# [About this task]
From first line to last, write out the data precisely as shown.

====== Available data

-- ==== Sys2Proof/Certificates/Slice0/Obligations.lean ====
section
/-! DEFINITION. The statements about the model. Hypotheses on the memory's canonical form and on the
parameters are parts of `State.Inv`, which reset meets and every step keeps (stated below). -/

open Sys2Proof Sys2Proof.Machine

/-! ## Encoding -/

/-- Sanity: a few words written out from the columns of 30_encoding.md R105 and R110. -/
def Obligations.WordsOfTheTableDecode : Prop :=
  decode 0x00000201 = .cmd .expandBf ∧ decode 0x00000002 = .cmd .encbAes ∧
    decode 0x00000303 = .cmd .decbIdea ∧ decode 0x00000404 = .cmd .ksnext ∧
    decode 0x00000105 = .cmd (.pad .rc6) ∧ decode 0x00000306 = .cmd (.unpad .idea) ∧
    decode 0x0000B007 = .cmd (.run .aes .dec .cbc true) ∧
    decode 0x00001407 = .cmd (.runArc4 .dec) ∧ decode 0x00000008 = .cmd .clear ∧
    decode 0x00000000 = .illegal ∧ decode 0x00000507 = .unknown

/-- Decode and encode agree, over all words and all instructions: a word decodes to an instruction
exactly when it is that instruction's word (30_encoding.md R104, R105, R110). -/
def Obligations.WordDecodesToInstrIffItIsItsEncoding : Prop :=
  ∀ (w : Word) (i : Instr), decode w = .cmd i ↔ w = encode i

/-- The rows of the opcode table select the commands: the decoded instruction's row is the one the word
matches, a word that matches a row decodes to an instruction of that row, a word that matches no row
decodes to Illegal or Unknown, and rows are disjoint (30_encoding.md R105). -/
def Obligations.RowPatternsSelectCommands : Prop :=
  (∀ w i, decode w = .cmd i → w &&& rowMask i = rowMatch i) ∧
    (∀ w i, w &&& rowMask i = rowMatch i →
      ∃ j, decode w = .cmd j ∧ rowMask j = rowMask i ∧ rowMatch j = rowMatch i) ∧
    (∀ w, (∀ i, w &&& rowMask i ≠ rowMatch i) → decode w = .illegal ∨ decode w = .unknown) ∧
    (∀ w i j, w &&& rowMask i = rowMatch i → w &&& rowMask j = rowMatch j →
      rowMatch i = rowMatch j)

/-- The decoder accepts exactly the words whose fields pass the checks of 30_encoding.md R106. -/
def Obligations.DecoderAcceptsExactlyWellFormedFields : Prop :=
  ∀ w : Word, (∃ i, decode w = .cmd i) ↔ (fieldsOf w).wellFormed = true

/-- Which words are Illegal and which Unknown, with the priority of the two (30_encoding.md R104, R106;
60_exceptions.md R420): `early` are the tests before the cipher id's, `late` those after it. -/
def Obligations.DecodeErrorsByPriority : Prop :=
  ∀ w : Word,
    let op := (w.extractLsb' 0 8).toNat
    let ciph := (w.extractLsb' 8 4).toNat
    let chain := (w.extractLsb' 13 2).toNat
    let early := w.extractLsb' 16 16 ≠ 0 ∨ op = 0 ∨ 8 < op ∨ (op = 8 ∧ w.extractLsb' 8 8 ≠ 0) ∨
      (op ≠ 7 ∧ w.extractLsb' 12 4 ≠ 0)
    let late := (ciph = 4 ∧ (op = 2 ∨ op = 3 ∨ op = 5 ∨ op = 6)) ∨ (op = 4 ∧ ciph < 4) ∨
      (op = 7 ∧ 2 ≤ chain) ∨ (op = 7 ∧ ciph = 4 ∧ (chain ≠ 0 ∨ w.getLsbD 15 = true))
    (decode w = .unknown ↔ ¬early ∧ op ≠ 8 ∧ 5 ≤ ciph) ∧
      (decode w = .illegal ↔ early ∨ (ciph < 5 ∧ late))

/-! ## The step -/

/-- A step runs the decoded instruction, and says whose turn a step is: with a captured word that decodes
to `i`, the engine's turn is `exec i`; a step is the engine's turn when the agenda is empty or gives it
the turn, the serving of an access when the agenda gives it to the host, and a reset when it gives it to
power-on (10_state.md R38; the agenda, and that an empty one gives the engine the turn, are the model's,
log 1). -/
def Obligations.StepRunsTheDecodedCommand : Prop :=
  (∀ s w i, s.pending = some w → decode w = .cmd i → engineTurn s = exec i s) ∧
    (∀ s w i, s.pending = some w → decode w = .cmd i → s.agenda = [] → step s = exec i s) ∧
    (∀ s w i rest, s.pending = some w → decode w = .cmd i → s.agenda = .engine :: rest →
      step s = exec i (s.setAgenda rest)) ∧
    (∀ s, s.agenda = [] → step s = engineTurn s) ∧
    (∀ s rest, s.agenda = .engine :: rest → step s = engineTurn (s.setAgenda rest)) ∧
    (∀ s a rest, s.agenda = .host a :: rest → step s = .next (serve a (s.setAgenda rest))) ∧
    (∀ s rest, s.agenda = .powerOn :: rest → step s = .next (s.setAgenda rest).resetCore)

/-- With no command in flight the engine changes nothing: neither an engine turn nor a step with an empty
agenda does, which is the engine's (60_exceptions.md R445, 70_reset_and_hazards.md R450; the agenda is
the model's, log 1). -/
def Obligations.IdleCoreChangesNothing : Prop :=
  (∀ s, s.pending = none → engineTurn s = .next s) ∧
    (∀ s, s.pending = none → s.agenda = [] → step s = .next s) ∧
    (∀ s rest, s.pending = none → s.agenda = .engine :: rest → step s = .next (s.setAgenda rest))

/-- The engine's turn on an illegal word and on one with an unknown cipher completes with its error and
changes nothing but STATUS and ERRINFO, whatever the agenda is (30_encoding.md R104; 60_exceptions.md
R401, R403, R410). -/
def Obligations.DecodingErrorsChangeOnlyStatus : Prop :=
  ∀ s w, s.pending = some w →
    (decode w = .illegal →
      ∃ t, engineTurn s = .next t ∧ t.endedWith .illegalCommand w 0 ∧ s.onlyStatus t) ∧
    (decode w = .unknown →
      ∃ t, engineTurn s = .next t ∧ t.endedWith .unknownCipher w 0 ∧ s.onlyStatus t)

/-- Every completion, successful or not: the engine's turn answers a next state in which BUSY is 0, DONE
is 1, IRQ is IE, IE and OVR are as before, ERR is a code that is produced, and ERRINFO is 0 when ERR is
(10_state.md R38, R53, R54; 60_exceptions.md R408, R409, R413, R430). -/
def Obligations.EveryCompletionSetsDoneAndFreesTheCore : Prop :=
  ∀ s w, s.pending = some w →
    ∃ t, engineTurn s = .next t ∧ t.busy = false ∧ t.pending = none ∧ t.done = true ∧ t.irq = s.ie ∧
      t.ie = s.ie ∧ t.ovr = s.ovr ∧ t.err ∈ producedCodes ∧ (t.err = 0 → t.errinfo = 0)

============

# [Solved exercise]
-- ==== Sys2Proof/Certificates/Slice0/Obligations.lean ====
section
/-! DEFINITION. The statements about the model. Hypotheses on the memory's canonical form and on the
parameters are parts of `State.Inv`, which reset meets and every step keeps (stated below). -/

open Sys2Proof Sys2Proof.Machine

/-! ## Encoding -/

/-- Sanity: a few words written out from the columns of 30_encoding.md R105 and R110. -/
def Obligations.WordsOfTheTableDecode : Prop :=
  decode 0x00000201 = .cmd .expandBf ∧ decode 0x00000002 = .cmd .encbAes ∧
    decode 0x00000303 = .cmd .decbIdea ∧ decode 0x00000404 = .cmd .ksnext ∧
    decode 0x00000105 = .cmd (.pad .rc6) ∧ decode 0x00000306 = .cmd (.unpad .idea) ∧
    decode 0x0000B007 = .cmd (.run .aes .dec .cbc true) ∧
    decode 0x00001407 = .cmd (.runArc4 .dec) ∧ decode 0x00000008 = .cmd .clear ∧
    decode 0x00000000 = .illegal ∧ decode 0x00000507 = .unknown

/-- Decode and encode agree, over all words and all instructions: a word decodes to an instruction
exactly when it is that instruction's word (30_encoding.md R104, R105, R110). -/
def Obligations.WordDecodesToInstrIffItIsItsEncoding : Prop :=
  ∀ (w : Word) (i : Instr), decode w = .cmd i ↔ w = encode i

/-- The rows of the opcode table select the commands: the decoded instruction's row is the one the word
matches, a word that matches a row decodes to an instruction of that row, a word that matches no row
decodes to Illegal or Unknown, and rows are disjoint (30_encoding.md R105). -/
def Obligations.RowPatternsSelectCommands : Prop :=
  (∀ w i, decode w = .cmd i → w &&& rowMask i = rowMatch i) ∧
    (∀ w i, w &&& rowMask i = rowMatch i →
      ∃ j, decode w = .cmd j ∧ rowMask j = rowMask i ∧ rowMatch j = rowMatch i) ∧
    (∀ w, (∀ i, w &&& rowMask i ≠ rowMatch i) → decode w = .illegal ∨ decode w = .unknown) ∧
    (∀ w i j, w &&& rowMask i = rowMatch i → w &&& rowMask j = rowMatch j →
      rowMatch i = rowMatch j)

/-- The decoder accepts exactly the words whose fields pass the checks of 30_encoding.md R106. -/
def Obligations.DecoderAcceptsExactlyWellFormedFields : Prop :=
  ∀ w : Word, (∃ i, decode w = .cmd i) ↔ (fieldsOf w).wellFormed = true

/-- Which words are Illegal and which Unknown, with the priority of the two (30_encoding.md R104, R106;
60_exceptions.md R420): `early` are the tests before the cipher id's, `late` those after it. -/
def Obligations.DecodeErrorsByPriority : Prop :=
  ∀ w : Word,
    let op := (w.extractLsb' 0 8).toNat
    let ciph := (w.extractLsb' 8 4).toNat
    let chain := (w.extractLsb' 13 2).toNat
    let early := w.extractLsb' 16 16 ≠ 0 ∨ op = 0 ∨ 8 < op ∨ (op = 8 ∧ w.extractLsb' 8 8 ≠ 0) ∨
      (op ≠ 7 ∧ w.extractLsb' 12 4 ≠ 0)
    let late := (ciph = 4 ∧ (op = 2 ∨ op = 3 ∨ op = 5 ∨ op = 6)) ∨ (op = 4 ∧ ciph < 4) ∨
      (op = 7 ∧ 2 ≤ chain) ∨ (op = 7 ∧ ciph = 4 ∧ (chain ≠ 0 ∨ w.getLsbD 15 = true))
    (decode w = .unknown ↔ ¬early ∧ op ≠ 8 ∧ 5 ≤ ciph) ∧
      (decode w = .illegal ↔ early ∨ (ciph < 5 ∧ late))

/-! ## The step -/

/-- A step runs the decoded instruction, and says whose turn a step is: with a captured word that decodes
to `i`, the engine's turn is `exec i`; a step is the engine's turn when the agenda is empty or gives it
the turn, the serving of an access when the agenda gives it to the host, and a reset when it gives it to
power-on (10_state.md R38; the agenda, and that an empty one gives the engine the turn, are the model's,
log 1). -/
def Obligations.StepRunsTheDecodedCommand : Prop :=
  (∀ s w i, s.pending = some w → decode w = .cmd i → engineTurn s = exec i s) ∧
    (∀ s w i, s.pending = some w → decode w = .cmd i → s.agenda = [] → step s = exec i s) ∧
    (∀ s w i rest, s.pending = some w → decode w = .cmd i → s.agenda = .engine :: rest →
      step s = exec i (s.setAgenda rest)) ∧
    (∀ s, s.agenda = [] → step s = engineTurn s) ∧
    (∀ s rest, s.agenda = .engine :: rest → step s = engineTurn (s.setAgenda rest)) ∧
    (∀ s a rest, s.agenda = .host a :: rest → step s = .next (serve a (s.setAgenda rest))) ∧
    (∀ s rest, s.agenda = .powerOn :: rest → step s = .next (s.setAgenda rest).resetCore)

/-- With no command in flight the engine changes nothing: neither an engine turn nor a step with an empty
agenda does, which is the engine's (60_exceptions.md R445, 70_reset_and_hazards.md R450; the agenda is
the model's, log 1). -/
def Obligations.IdleCoreChangesNothing : Prop :=
  (∀ s, s.pending = none → engineTurn s = .next s) ∧
    (∀ s, s.pending = none → s.agenda = [] → step s = .next s) ∧
    (∀ s rest, s.pending = none → s.agenda = .engine :: rest → step s = .next (s.setAgenda rest))

/-- The engine's turn on an illegal word and on one with an unknown cipher completes with its error and
changes nothing but STATUS and ERRINFO, whatever the agenda is (30_encoding.md R104; 60_exceptions.md
R401, R403, R410). -/
def Obligations.DecodingErrorsChangeOnlyStatus : Prop :=
  ∀ s w, s.pending = some w →
    (decode w = .illegal →
      ∃ t, engineTurn s = .next t ∧ t.endedWith .illegalCommand w 0 ∧ s.onlyStatus t) ∧
    (decode w = .unknown →
      ∃ t, engineTurn s = .next t ∧ t.endedWith .unknownCipher w 0 ∧ s.onlyStatus t)

/-- Every completion, successful or not: the engine's turn answers a next state in which BUSY is 0, DONE
is 1, IRQ is IE, IE and OVR are as before, ERR is a code that is produced, and ERRINFO is 0 when ERR is
(10_state.md R38, R53, R54; 60_exceptions.md R408, R409, R413, R430). -/
def Obligations.EveryCompletionSetsDoneAndFreesTheCore : Prop :=
  ∀ s w, s.pending = some w →
    ∃ t, engineTurn s = .next t ∧ t.busy = false ∧ t.pending = none ∧ t.done = true ∧ t.irq = s.ie ∧
      t.ie = s.ie ∧ t.ovr = s.ovr ∧ t.err ∈ producedCodes ∧ (t.err = 0 → t.errinfo = 0)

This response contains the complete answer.